Today’s enterprises require to face the challenge of responding to turbulent market change, meeting the escalating customer requirements and providing the quality product within a short product lifecycle. Procurement is a crucial process and it accounts for more than half of enterprises’ sales volume. For manufacturing firms, products are made of raw materials and components. For trading companies, purchasing the goods and then supplying the customers are the crucial business activities. As a result, procurement is regarded as a critical process in both manufacturing firms and trading companies. According to the typical example illustrated by Arnold and Chapman (2004), profit can be increased by 10% either increasing sales volume by 10% or reducing the cost of purchase by 2%. It is realized that that the efficient procurement practices can result in costly reduction, boost of profit and enhancing quality of the products. However, procurement is a complex process involving sourcing, analyzing, negotiating and assessing. A numerous problems have been identified in the past studies and shown below. • Lack of co-ordination from buyer to production engineer. •Lack of proactive and heavily depends on the request of production engineer. •Paper-based purchasing cycle and lack of automation. • Lack of intelligent advise tools provide for find out suitable suppliers. •Difficult to evaluate the performance of the suppliers.The paper is organized to meet the following objectives to resolve the above problems: •To present a procurement system across other disciplines and retrieved information with relevant parties. •To illustrate how data are analyzed by OLAP. •To propose the intelligent agent to facilitate a smooth procurement cycle. •To demonstrate the case example about applying the proposed framework in electronic industry. •To draw some conclusions and outline the needs for further research and development.
نتیجه گیری انگلیسی
An agent-based procurement system is introduced in this paper. The proposed system aims to improve the current subjective practice of supplier selection, price negotiation and supplier evaluation by deploying the agent technology and OLAP. Although integrated systems have been reported in the literature previously, this study differs from the literature in terms of developing agent technology and deriving supplier evaluation function related to the procurement strategy of the company. This research is not only analyzing the market data and ensures quality procurement cycle in a systematic way, but also realizing the synergy of supplier collaboration so as to enhance the efficiency of the supply network. Search agent is used to find out the potential suppliers by matching the similarity of product specifications with offers given by suppliers. Negotiable agent engages in negotiation terms so as to achieve the mutual agreement. The derived supplier evaluation function consists of environment friendly factor, reliability of quality, delivery efficiency, competitiveness of the cost and the responsiveness to the market for evaluating the performance of supplier so as to have a better supplier management. Further research will be focused on the refinement of the integrated agent based procurement system to achieve a more reliable and seamless integration with other ERP modules because procurement involves the intakes from other departments such as quality department and engineering department.

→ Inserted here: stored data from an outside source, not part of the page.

theorem State.refuseConfirm_does {μ : Nat} {σ : State} (s : State) (n side oa : Nat) (why : Refused) (hμ : subMask 550309486832 μ = true) (hδ : Does μ σ s) :
    Does μ σ (State.refuseConfirm s n side oa why) := by
  refine Does.after (a := 550309486832) ?_ hμ hδ
  clear hδ hμ
  unfold State.refuseConfirm
  repeat' first
    | with_reducible assumption
    | with_reducible exact Does.rfl' _ _
    | (extract_lets +onlyGivenNames X_; refine Does.cut X_ ?_ ?_; (on_goal 2 => (intro _; clear_value X_)); (on_goal 1 => (dsimp -zeta only [X_]; clear X_)))
    | (extract_lets +onlyGivenNames X_; refine Does.cutOf (Prod.fst (α := State)) X_ ?_ ?_; (on_goal 2 => (intro _; clear_value X_)); (on_goal 1 => (dsimp -zeta only [X_]; clear X_)))
    | extract_lets +onlyGivenNames X_
    | with_reducible apply State.farFault_does
    | with_reducible apply State.setStr_does
    | with_reducible apply State.tierRefuse_does
    | with_reducible apply okField_ite
    | (with_reducible show Nat.testBit _ _ = true; decide)
    | (with_reducible show subMask _ _ = true; decide)
    | (intro _ _ _; beta_reduce)
    | with_reducible apply Does.ite
    | split
    | apply Does.ite
    | dsimp -zeta only
    | refine Does.sndOf (by assumption) ?_
    | refine Does.fstOf (by assumption) ?_

theorem State.askConfirm_does {μ : Nat} {σ : State} (s : State) (n side : Nat) (hμ : subMask 2852416151792 μ = true) (hδ : Does μ σ s) :
    Does μ σ (State.askConfirm s n side) := by
  refine Does.after (a := 2852416151792) ?_ hμ hδ
  clear hδ hμ
  unfold State.askConfirm
  repeat' first
    | with_reducible assumption
    | with_reducible exact Does.rfl' _ _
    | (extract_lets +onlyGivenNames X_; refine Does.cut X_ ?_ ?_; (on_goal 2 => (intro _; clear_value X_)); (on_goal 1 => (dsimp -zeta only [X_]; clear X_)))
    | (extract_lets +onlyGivenNames X_; refine Does.cutOf (Prod.fst (α := State)) X_ ?_ ?_; (on_goal 2 => (intro _; clear_value X_)); (on_goal 1 => (dsimp -zeta only [X_]; clear X_)))
    | extract_lets +onlyGivenNames X_
    | with_reducible apply State.emit_does
    | with_reducible apply State.emitHost_does
    | with_reducible apply State.refuseConfirm_does
    | with_reducible apply State.setPort_does
    | with_reducible apply State.spend_does
    | with_reducible apply State.takeMsg_does
    | with_reducible apply okField_ite
    | (with_reducible show Nat.testBit _ _ = true; decide)
    | (with_reducible show subMask _ _ = true; decide)
    | (intro _ _ _; beta_reduce)
    | with_reducible apply Does.ite
    | split
    | apply Does.ite
    | dsimp -zeta only
    | refine Does.sndOf (by assumption) ?_
    | refine Does.fstOf (by assumption) ?_
    | (generalize ‹Option _› = w_; split)
    | (generalize ‹List _› = w_; split)

theorem State.confirmPend_does {μ : Nat} {σ : State} (s : State) (n : Nat) (hμ : subMask 2852416151792 μ = true) (hδ : Does μ σ s) :
    Does μ σ (State.confirmPend s n) := by
  refine Does.after (a := 2852416151792) ?_ hμ hδ
  clear hδ hμ
  unfold State.confirmPend
  repeat' first
    | with_reducible assumption
    | with_reducible exact Does.rfl' _ _
    | (extract_lets +onlyGivenNames X_; refine Does.cut X_ ?_ ?_; (on_goal 2 => (intro _; clear_value X_)); (on_goal 1 => (dsimp -zeta only [X_]; clear X_)))
    | (extract_lets +onlyGivenNames X_; refine Does.cutOf (Prod.fst (α := State)) X_ ?_ ?_; (on_goal 2 => (intro _; clear_value X_)); (on_goal 1 => (dsimp -zeta only [X_]; clear X_)))
    | extract_lets +onlyGivenNames X_
    | with_reducible apply State.askConfirm_does
    | with_reducible apply State.setStr_does
    | with_reducible apply Does.forEach
    | with_reducible apply okField_ite
    | (with_reducible show Nat.testBit _ _ = true; decide)
    | (with_reducible show subMask _ _ = true; decide)
    | (intro _ _ _; beta_reduce)
    | with_reducible apply Does.ite
    | split
    | apply Does.ite
    | dsimp -zeta only
    | refine Does.sndOf (by assumption) ?_
    | refine Does.fstOf (by assumption) ?_
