theorem execGaugeClear_does (m : Master) (v : BitVec 64) (s : State) (τ : State) (hδ : execGaugeClear m v s = .next τ) : Does 2684411904 s τ := by
  unfold execGaugeClear at hδ
  obtain rfl := Host.Outcome.next.inj hδ
  clear hδ
  repeat' first
    | with_reducible assumption
    | with_reducible exact Does.rfl' _ _
    | (extract_lets +onlyGivenNames X_; refine Does.cut X_ ?_ ?_; (on_goal 2 => (intro _; clear_value X_)); (on_goal 1 => (dsimp -zeta only [X_]; clear X_)))
    | (extract_lets +onlyGivenNames X_; refine Does.cutOf (Prod.fst (α := State)) X_ ?_ ?_; (on_goal 2 => (intro _; clear_value X_)); (on_goal 1 => (dsimp -zeta only [X_]; clear X_)))
    | extract_lets +onlyGivenNames X_
    | with_reducible apply State.writeGaugeCtrl_does
    | with_reducible apply okField_ite
    | (with_reducible show Nat.testBit _ _ = true; decide)
    | (with_reducible show subMask _ _ = true; decide)
    | (intro _ _ _; beta_reduce)
    | with_reducible apply Does.ite
    | split
    | apply Does.ite
    | dsimp -zeta only
    | refine Does.sndOf (by assumption) ?_
    | refine Does.fstOf (by assumption) ?_

end Sys2Proof.Machine
end

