theorem State.showModmap_does {μ : Nat} {σ : State} (s : State) (p : Nat) (hμ : subMask 2048 μ = true) (hδ : Does μ σ s) :
    Does μ σ (State.showModmap s p) := by
  refine Does.after (a := 2048) ?_ hμ hδ
  clear hδ hμ
  unfold State.showModmap
  repeat' first
    | with_reducible assumption
    | with_reducible exact Does.rfl' _ _
    | (extract_lets +onlyGivenNames X_; refine Does.cut X_ ?_ ?_; (on_goal 2 => (intro _; clear_value X_)); (on_goal 1 => (dsimp -zeta only [X_]; clear X_)))
    | (extract_lets +onlyGivenNames X_; refine Does.cutOf (Prod.fst (α := State)) X_ ?_ ?_; (on_goal 2 => (intro _; clear_value X_)); (on_goal 1 => (dsimp -zeta only [X_]; clear X_)))
    | extract_lets +onlyGivenNames X_
    | with_reducible apply Does.set
    | with_reducible apply Does.foldl
    | with_reducible apply Does.foldlFst
    | with_reducible exact ok_CDP_MODMAP_FAILED _ (by decide)
    | with_reducible exact ok_CDP_MODMAP_PHYS _ (by decide)
    | with_reducible exact ok_unitStateF _ (by decide) (by decide) (by decide)
    | with_reducible exact ok_unitLogicalF _ (by decide) (by decide) (by decide)
    | with_reducible apply okField_ite
    | (with_reducible show Nat.testBit _ _ = true; decide)
    | (with_reducible show subMask _ _ = true; decide)
    | (intro _ _ _; beta_reduce)
    | with_reducible apply Does.ite
    | split
    | apply Does.ite
    | dsimp -zeta only
    | refine Does.sndOf (by assumption) ?_
    | refine Does.fstOf (by assumption) ?_
    | (generalize ‹Option _› = w_; split)
    | (generalize ‹List _› = w_; split)

theorem State.moduleFault_does {μ : Nat} {σ : State} (s : State) (p k : Nat) (hμ : subMask 34068241608692 μ = true) (hδ : Does μ σ s) :
    Does μ σ (State.moduleFault s p k) := by
  refine Does.after (a := 34068241608692) ?_ hμ hδ
  clear hδ hμ
  unfold State.moduleFault
  repeat' first
    | with_reducible assumption
    | with_reducible exact Does.rfl' _ _
    | (extract_lets +onlyGivenNames X_; refine Does.cut X_ ?_ ?_; (on_goal 2 => (intro _; clear_value X_)); (on_goal 1 => (dsimp -zeta only [X_]; clear X_)))
    | (extract_lets +onlyGivenNames X_; refine Does.cutOf (Prod.fst (α := State)) X_ ?_ ?_; (on_goal 2 => (intro _; clear_value X_)); (on_goal 1 => (dsimp -zeta only [X_]; clear X_)))
    | extract_lets +onlyGivenNames X_
    | with_reducible apply Does.set
    | with_reducible apply State.emit_does
    | with_reducible apply State.portReset_does
    | with_reducible apply State.setPort_does
    | with_reducible apply State.showModmap_does
    | with_reducible apply State.unitFault_does
    | with_reducible exact ok_CDP_ERR_MODULE_SPARED _ (by decide)
    | with_reducible exact ok_CDP_STATUS_STATE _ (by decide)
    | with_reducible exact ok_CDP_STATUS_EDITION _ (by decide)
    | with_reducible exact ok_CDP_STATUS_MODULES _ (by decide)
    | with_reducible apply okField_ite
    | (with_reducible show Nat.testBit _ _ = true; decide)
    | (with_reducible show subMask _ _ = true; decide)
    | (intro _ _ _; beta_reduce)
    | with_reducible apply Does.ite
    | split
    | apply Does.ite
    | dsimp -zeta only
    | refine Does.sndOf (by assumption) ?_
    | refine Does.fstOf (by assumption) ?_

theorem execModuleFail_does (p : Fin 4) (k : Fin 9) (s : State) (τ : State) (hδ : execModuleFail p k s = .next τ) : Does 34068241608692 s τ := by
  unfold execModuleFail at hδ
  obtain rfl := Host.Outcome.next.inj hδ
  clear hδ
  repeat' first
    | with_reducible assumption
    | with_reducible exact Does.rfl' _ _
    | (extract_lets +onlyGivenNames X_; refine Does.cut X_ ?_ ?_; (on_goal 2 => (intro _; clear_value X_)); (on_goal 1 => (dsimp -zeta only [X_]; clear X_)))
    | (extract_lets +onlyGivenNames X_; refine Does.cutOf (Prod.fst (α := State)) X_ ?_ ?_; (on_goal 2 => (intro _; clear_value X_)); (on_goal 1 => (dsimp -zeta only [X_]; clear X_)))
    | extract_lets +onlyGivenNames X_
    | with_reducible apply State.moduleFault_does
    | with_reducible apply okField_ite
    | (with_reducible show Nat.testBit _ _ = true; decide)
    | (with_reducible show subMask _ _ = true; decide)
    | (intro _ _ _; beta_reduce)
    | with_reducible apply Does.ite
    | split
    | apply Does.ite
    | dsimp -zeta only
    | refine Does.sndOf (by assumption) ?_
    | refine Does.fstOf (by assumption) ?_

theorem State.settleOwed_does {μ : Nat} {σ : State} (s : State) (p : Nat) (hμ : subMask 52622508714480 μ = true) (hδ : Does μ σ s) :
    Does μ σ (State.settleOwed s p) := by
  refine Does.after (a := 52622508714480) ?_ hμ hδ
  clear hδ hμ
  unfold State.settleOwed
  repeat' first
    | with_reducible assumption
    | with_reducible exact Does.rfl' _ _
    | (extract_lets +onlyGivenNames X_; refine Does.cut X_ ?_ ?_; (on_goal 2 => (intro _; clear_value X_)); (on_goal 1 => (dsimp -zeta only [X_]; clear X_)))
    | (extract_lets +onlyGivenNames X_; refine Does.cutOf (Prod.fst (α := State)) X_ ?_ ?_; (on_goal 2 => (intro _; clear_value X_)); (on_goal 1 => (dsimp -zeta only [X_]; clear X_)))
    | extract_lets +onlyGivenNames X_
    | with_reducible apply State.returnCr_does
    | with_reducible apply State.sendPcreds_does
    | with_reducible apply State.serveDue_does
    | with_reducible apply State.setPort_does
    | with_reducible apply okField_ite
    | (with_reducible show Nat.testBit _ _ = true; decide)
    | (with_reducible show subMask _ _ = true; decide)
    | (intro _ _ _; beta_reduce)
    | with_reducible apply Does.ite
    | split
    | apply Does.ite
    | dsimp -zeta only
    | refine Does.sndOf (by assumption) ?_
    | refine Does.fstOf (by assumption) ?_

theorem execModuleRetrainDone_does (p : Fin 4) (s : State) (τ : State) (hδ : execModuleRetrainDone p s = .next τ) : Does 70214694758896 s τ := by
  unfold execModuleRetrainDone at hδ
  obtain rfl := Host.Outcome.next.inj hδ
  clear hδ
  repeat' first
    | with_reducible assumption
    | with_reducible exact Does.rfl' _ _
    | (extract_lets +onlyGivenNames X_; refine Does.cut X_ ?_ ?_; (on_goal 2 => (intro _; clear_value X_)); (on_goal 1 => (dsimp -zeta only [X_]; clear X_)))
    | (extract_lets +onlyGivenNames X_; refine Does.cutOf (Prod.fst (α := State)) X_ ?_ ?_; (on_goal 2 => (intro _; clear_value X_)); (on_goal 1 => (dsimp -zeta only [X_]; clear X_)))
    | extract_lets +onlyGivenNames X_
    | with_reducible apply Does.set
    | with_reducible apply State.closeStopped_does
    | with_reducible apply State.sendHello_does
    | with_reducible apply State.setPort_does
    | with_reducible apply State.settleOwed_does
    | with_reducible exact ok_CDP_STATUS_STATE _ (by decide)
    | with_reducible exact ok_CDP_STATUS_EDITION _ (by decide)
    | with_reducible apply okField_ite
    | (with_reducible show Nat.testBit _ _ = true; decide)
    | (with_reducible show subMask _ _ = true; decide)
    | (intro _ _ _; beta_reduce)
    | with_reducible apply Does.ite
    | split
    | apply Does.ite
    | dsimp -zeta only
    | refine Does.sndOf (by assumption) ?_
    | refine Does.fstOf (by assumption) ?_

theorem State.restartStr_does {μ : Nat} {σ : State} (s : State) (n : Nat) (hμ : subMask 858997653504 μ = true) (hδ : Does μ σ s) :
    Does μ σ (State.restartStr s n) := by
  refine Does.after (a := 858997653504) ?_ hμ hδ
  clear hδ hμ
  unfold State.restartStr
  repeat' first
    | with_reducible assumption
    | with_reducible exact Does.rfl' _ _
    | (extract_lets +onlyGivenNames X_; refine Does.cut X_ ?_ ?_; (on_goal 2 => (intro _; clear_value X_)); (on_goal 1 => (dsimp -zeta only [X_]; clear X_)))
    | (extract_lets +onlyGivenNames X_; refine Does.cutOf (Prod.fst (α := State)) X_ ?_ ?_; (on_goal 2 => (intro _; clear_value X_)); (on_goal 1 => (dsimp -zeta only [X_]; clear X_)))
    | extract_lets +onlyGivenNames X_
    | with_reducible apply State.askMore_does
    | with_reducible apply State.give_does
    | with_reducible apply State.setStr_does
    | with_reducible apply Does.forEach
    | with_reducible apply okField_ite
    | (with_reducible show Nat.testBit _ _ = true; decide)
    | (with_reducible show subMask _ _ = true; decide)
    | (intro _ _ _; beta_reduce)
    | with_reducible apply Does.ite
    | split
    | apply Does.ite
    | dsimp -zeta only
    | refine Does.sndOf (by assumption) ?_
    | refine Does.fstOf (by assumption) ?_
    | (generalize ‹Option _› = w_; split)
    | (generalize ‹List _› = w_; split)

theorem State.moverFault_does {μ : Nat} {σ : State} (s : State) (u : Nat) (hμ : subMask 1014170150420 μ = true) (hδ : Does μ σ s) :
    Does μ σ (State.moverFault s u) := by
  refine Does.after (a := 1014170150420) ?_ hμ hδ
  clear hδ hμ
  unfold State.moverFault
  repeat' first
    | with_reducible assumption
    | with_reducible exact Does.rfl' _ _
    | (extract_lets +onlyGivenNames X_; refine Does.cut X_ ?_ ?_; (on_goal 2 => (intro _; clear_value X_)); (on_goal 1 => (dsimp -zeta only [X_]; clear X_)))
    | (extract_lets +onlyGivenNames X_; refine Does.cutOf (Prod.fst (α := State)) X_ ?_ ?_; (on_goal 2 => (intro _; clear_value X_)); (on_goal 1 => (dsimp -zeta only [X_]; clear X_)))
    | extract_lets +onlyGivenNames X_
    | with_reducible apply State.restartStr_does
    | with_reducible apply State.unitFault_does
    | with_reducible apply Does.forEach
    | with_reducible exact ok_unitLogicalF _ (by decide) (by decide) (by decide)
    | with_reducible apply okField_ite
    | (with_reducible show Nat.testBit _ _ = true; decide)
    | (with_reducible show subMask _ _ = true; decide)
    | (intro _ _ _; beta_reduce)
    | with_reducible apply Does.ite
    | split
    | apply Does.ite
    | dsimp -zeta only
    | refine Does.sndOf (by assumption) ?_
    | refine Does.fstOf (by assumption) ?_

theorem execUnitFault_does (u : BitVec 16) (s : State) (τ : State) (hδ : execUnitFault u s = .next τ) : Does 34068241612788 s τ := by
  unfold execUnitFault at hδ
  obtain rfl := Host.Outcome.next.inj hδ
  clear hδ
  repeat' first
    | with_reducible assumption
    | with_reducible exact Does.rfl' _ _
    | (extract_lets +onlyGivenNames X_; refine Does.cut X_ ?_ ?_; (on_goal 2 => (intro _; clear_value X_)); (on_goal 1 => (dsimp -zeta only [X_]; clear X_)))
    | (extract_lets +onlyGivenNames X_; refine Does.cutOf (Prod.fst (α := State)) X_ ?_ ?_; (on_goal 2 => (intro _; clear_value X_)); (on_goal 1 => (dsimp -zeta only [X_]; clear X_)))
    | extract_lets +onlyGivenNames X_
    | with_reducible apply State.coreFault_does
    | with_reducible apply State.loseChannel_does
    | with_reducible apply State.moduleFault_does
    | with_reducible apply State.moverFault_does
    | with_reducible apply State.unitFault_does
    | with_reducible apply okField_ite
    | (with_reducible show Nat.testBit _ _ = true; decide)
    | (with_reducible show subMask _ _ = true; decide)
    | (intro _ _ _; beta_reduce)
    | with_reducible apply Does.ite
    | split
    | apply Does.ite
    | dsimp -zeta only
    | refine Does.sndOf (by assumption) ?_
    | refine Does.fstOf (by assumption) ?_

end Sys2Proof.Machine
end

Validation of the system should be implemented in the manufacturing firms such that feedback and comments of buyers and sellers helps to adjust the configuration of the system. The significant contribution of this paper is related to the effective introduction of agent technology and OLAP to the supply chain management and the dissertation of imparting intelligent demand pattern recognition to the procurement system. As designed, the proposed system enables the progressive intelligence features and elements into the supply chain. It is expected that the proposed system will enhance the international competitive edge of network manufacturers which are thereby enhancing the efficiency of the purchasing cycle.